Thiel advocates the use of coaxial tweeter/midrange drivers, which are tougher to design than either a tweeter or midrange alone but bring benefits that offset the difficulty. The suspension of the CS7.2's tweeter, which sits at the center of the midrange, is particularly interesting. It's of a low-loss rubber that’s much wider and thinner than normal, allowing greater linear excursions and increasing dynamic range by 15dB. Because of the short-coil, long-gap motor system, the driver's magnetic field has to be greater, so Thiel uses four radially magnetized neodymium magnets that together produce a much stronger field than one large standard magnet.

In terms of diaphragms, there isn’t one best shape because every diaphragm is, in Jim Thiel’s words, "a unique problem with a unique solution." The diaphragm for the CS7.2's upper midrange driver is an aluminum/polystyrene/aluminum sandwich, which is much stiffer than either material alone. From under his desk, Thiel pulls a box of prototype diaphragms, and one of these for the tweeter/midrange of the CS2.3 is marked "#71," meaning that 70 others came before it. I can only guess how many after.

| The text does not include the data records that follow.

-- ==== Sys2Proof/Machine/Fallback.lean ====
section
/-! DEFINITION. What the part reads from its straps (R185) and the built-in fallback image they shape (R77, R78). -/

namespace Sys2Proof.Machine

open Sys2Proof

/-! ### Decoded straps (R185) -/

/-- Populated ports: STRAP1, STRAP0 low, low: 4; low, high: 3; high, low: 2; high, high: 1. -/
def strapPopulated (straps : BitVec 8) : Nat := 4 - (straps.toNat % 4)

/-- Port 0 connector: STRAP2 high means 6 A. -/
def strapSixAmp (straps : BitVec 8) : Bool := straps.getLsbD 2

/-- Fallback power class (mW): STRAP4, STRAP3. -/
def strapPowerClass (straps : BitVec 8) : Nat :=
  match straps.getLsbD 4, straps.getLsbD 3 with
  | false, false => 15000
  | false, true => 27000
  | true, false => 45000
  | true, true => 65000

/-- Battery-present default: STRAP5. -/
def strapBattery (straps : BitVec 8) : Bool := straps.getLsbD 5

/-- Source budget default (mW): STRAP6. -/
def strapBudget (straps : BitVec 8) : Nat := if straps.getLsbD 6 then 7500 else 0

/-! ### The fallback image (R77) -/

def fallbackRule0 : Rule :=
  { minVoltage := 4500, maxVoltage := 20500, minCurrent := 500, shared := .any, action := .accept, weight := 1,
    cap := 3000, derate := 10, settle := 250, next := Config.linkEnd }

def fallbackOtherRule : Rule :=
  { minVoltage := 0, maxVoltage := 0, minCurrent := 0, shared := .any, action := .reject, weight := 1,
    cap := 500, derate := 0, settle := 20, next := Config.linkEnd }

def unusedRating : Rating :=
  { used := false, minResistance := 0, maxResistance := 0, voltage := 0, current := 0 }

def fallbackRatings : Vector Rating 12 :=
  #v[{ used := true, minResistance := 8200, maxResistance := 9800, voltage := 19500, current := 2310 },
     { used := true, minResistance := 22000, maxResistance := 26000, voltage := 19500, current := 3340 },
     { used := true, minResistance := 44000, maxResistance := 52000, voltage := 19500, current := 4620 },
     unusedRating, unusedRating, unusedRating, unusedRating, unusedRating, unusedRating, unusedRating,
     unusedRating, unusedRating]

/-- R77 and R78, by identifier: connector limits 0..3, charger window, switch margin, shared-draw enable, path
reserve, limit full scale, sag threshold, reference resistances, source port limit, legacy tolerance. -/
def fallbackParams (sixAmp : Bool) : Vector Nat 15 :=
  #v[if sixAmp then 6000 else 3000, 3000, 3000, 3000, 9000, 20000, 10, 0, 100, 10000, 5, 10000, 100000, 1500, 8]

/-- The built-in fallback image, shaped by the port-0 connector strap (R77, R78). -/
def fallbackImage (sixAmp : Bool) : PolicyImage :=
  { rules := (Vector.replicate 48 fallbackOtherRule).set 0 fallbackRule0
    supplierHead := 0
    dockHead := 0
    legacyHead := 0
    ratings := fallbackRatings
    params := fallbackParams sixAmp }

/-- The default frame class table (R25): kinds 0x10..0x1F FORWARD, 0x20..0x2F CAPTURE. -/
def defaultFrameClass : Vector FrameClass 32 :=
  Vector.ofFn fun i : Fin 32 => if i.val < 16 then .forward else .capture

end Sys2Proof.Machine
end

Thiel woofers incorporate the same design principles as the coaxial tweeter/midrange drivers but on a larger scale. The CS7.2 woofer is massive and heavy, and it incorporates a couple of interesting refinements. A copper sleeve around the pole and copper ring between the pole and magnets reduce inductance and thereby the distortion elements of the inductance. In a Mr. Wizard-type demonstration, Jim Thiel showed me the effects of the two massive magnets of the woofer on the copper ring. He dropped the ring over the pole with the magnets in place, and it floated slowly downward.